=== WORKING DATA ===
-- ==== Sys2Proof/Certificates/Slice0/Obligations.lean ====
section
/-! DEFINITION. The statements for the provers: what the commands of the station do, each under the rule it follows. Where a
statement ends in `settle`, what waits for a place in a queue or a slot is then moved on (notes/assumptions/7.md). A wait
is over when its whole length has passed (notes/assumptions/54.md). -/

open Sys2Proof Sys2Proof.Machine

/-- The step runs the command at the front of the queue with the queue's rest. The queue, and that a command is taken whole
and one at a time, are the model's choice (notes/assumptions/3.md); the commands come in at the ports of section 1.2 of
00_scope.md and at the clock the station runs on from the start (R177). -/
def Obligations.StepRunsFrontCommand : Prop :=
  ∀ (c : Instr) (rest : List Instr) (s : State), s.pending = c :: rest → step s = exec c { s with pending := rest }

/-- With no command waiting, a step is one millisecond of running time: R182's rule of the counters under the model's own
choice of what an empty queue means (notes/assumptions/5.md) and of a 48-bit count that goes back to 0
(notes/assumptions/10.md). Nothing but the Clock, the outputs and the queue changes; without power nothing does. -/
def Obligations.EmptyQueuePassesOneMillisecond : Prop :=
  ∀ s : State, s.pending = [] →
    (s.start.powered = false → step s = .next s) ∧
    (s.start.powered = true →
      ∃ t : State, step s = .next t ∧ t = { s with clock := t.clock, out := [], pending := t.pending } ∧
        t.clock.now = (s.clock.now + 1) % 281474976710656 ∧ t.clock.valid = s.clock.valid ∧ t.clock.day = s.clock.day ∧
        (s.clock.valid = false → t.clock.second = s.clock.second) ∧
        (s.clock.valid = true → s.clock.sub < 999 → t.clock.second = s.clock.second) ∧
        (s.clock.valid = true → s.clock.sub = 999 → s.clock.second < 86399 → t.clock.second = s.clock.second + 1) ∧
        (s.clock.valid = true → s.clock.sub = 999 → s.clock.second = 86399 → .dayRoll ∈ t.pending))

/-- Every command answers a next state, in every state: none faults and none is refused. That the rules leave no value open
is the model's reading (DEDUCED, notes/assumptions/51.md), and that a command with nothing to act on, any but POWER_ON
without power, and POWER_ON with power answer a next state too is its choice (DESIGN CHOICE, notes/assumptions/13.md, 6.md,
14.md). No command changes the queue; none but a start or the loss of power changes the straps, power or running time (R177,
R182); and none but those and the profile read changes the profile (R179). -/
def Obligations.CommandsKeepQueueStrapsAndTime : Prop :=
  ∀ (c : Instr) (s : State), ∃ t : State, exec c s = .next t ∧
    t.pending = s.pending ∧
    (Instr.starts c = false →
      t.start.straps = s.start.straps ∧ t.start.powered = s.start.powered ∧ t.clock.now = s.clock.now ∧
      ((∀ bytes, c ≠ .profileReadDone bytes) →
        t.start.profile = s.start.profile ∧ t.start.profileBad = s.start.profileBad))

/-- Every step keeps the Line Port's counts and inboxes within their ranges: the send fault count at most 256, the hear
fault count at most 255 (R11), the quiet-spell count at most 32 (R14), and the Item, Journal, Night and Auth inboxes within
their depths (R16). -/
def Obligations.EveryStepKeepsLineBounds : Prop :=
  ∀ s t : State, s.LineBounds → step s = .next t → t.LineBounds

/-- Every step keeps the item records in strictly ascending code order (R25) and the labels in strictly ascending index
order (R105); that they are kept in that order is the model's one form of the two tables, so that equal tables are equal
data. -/
def Obligations.EveryStepKeepsCodeOrder : Prop :=
  ∀ s t : State, s.Ordered → step s = .next t → t.Ordered

/-- The state after reset meets both invariants: the Line Port's ranges (R11, R14, R16), and the code order of the item
records (R25) with the index order of the labels (R105). -/
def Obligations.ResetMeetsInvariants : Prop :=
  State.reset.LineBounds ∧ State.reset.Ordered

/-- A request, an answer, a break or a timer of one lane leaves the context, the marker and the basket number of every other
lane as they are (R67, R98). -/
def Obligations.LanesAreIsolated : Prop :=
  ∀ (c : Instr) (l other : Lane) (s t : State), Instr.ownLane c = some l → other ≠ l → exec c s = .next t →
    t.lane other = s.lane other ∧ t.held.markers[other.val] = s.held.markers[other.val] ∧
      t.held.baskets[other.val] = s.held.baskets[other.val]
===
» **WHAT THE TASK REQUIRES**: From the opening line of the data above through the line holding "(rest : List", give every line again exactly as it stands.

» **EXPECTED ANSWER**:
-- ==== Sys2Proof/Certificates/Slice0/Obligations.lean ====
section
/-! DEFINITION. The statements for the provers: what the commands of the station do, each under the rule it follows. Where a
statement ends in `settle`, what waits for a place in a queue or a slot is then moved on (notes/assumptions/7.md). A wait
is over when its whole length has passed (notes/assumptions/54.md). -/

open Sys2Proof Sys2Proof.Machine

/-- The step runs the command at the front of the queue with the queue's rest. The queue, and that a command is taken whole
and one at a time, are the model's choice (notes/assumptions/3.md); the commands come in at the ports of section 1.2 of
00_scope.md and at the clock the station runs on from the start (R177). -/
def Obligations.StepRunsFrontCommand : Prop :=
  ∀ (c : Instr) (rest : List Instr) (s : State), s.pending = c :: rest → step s = exec c { s with pending := rest }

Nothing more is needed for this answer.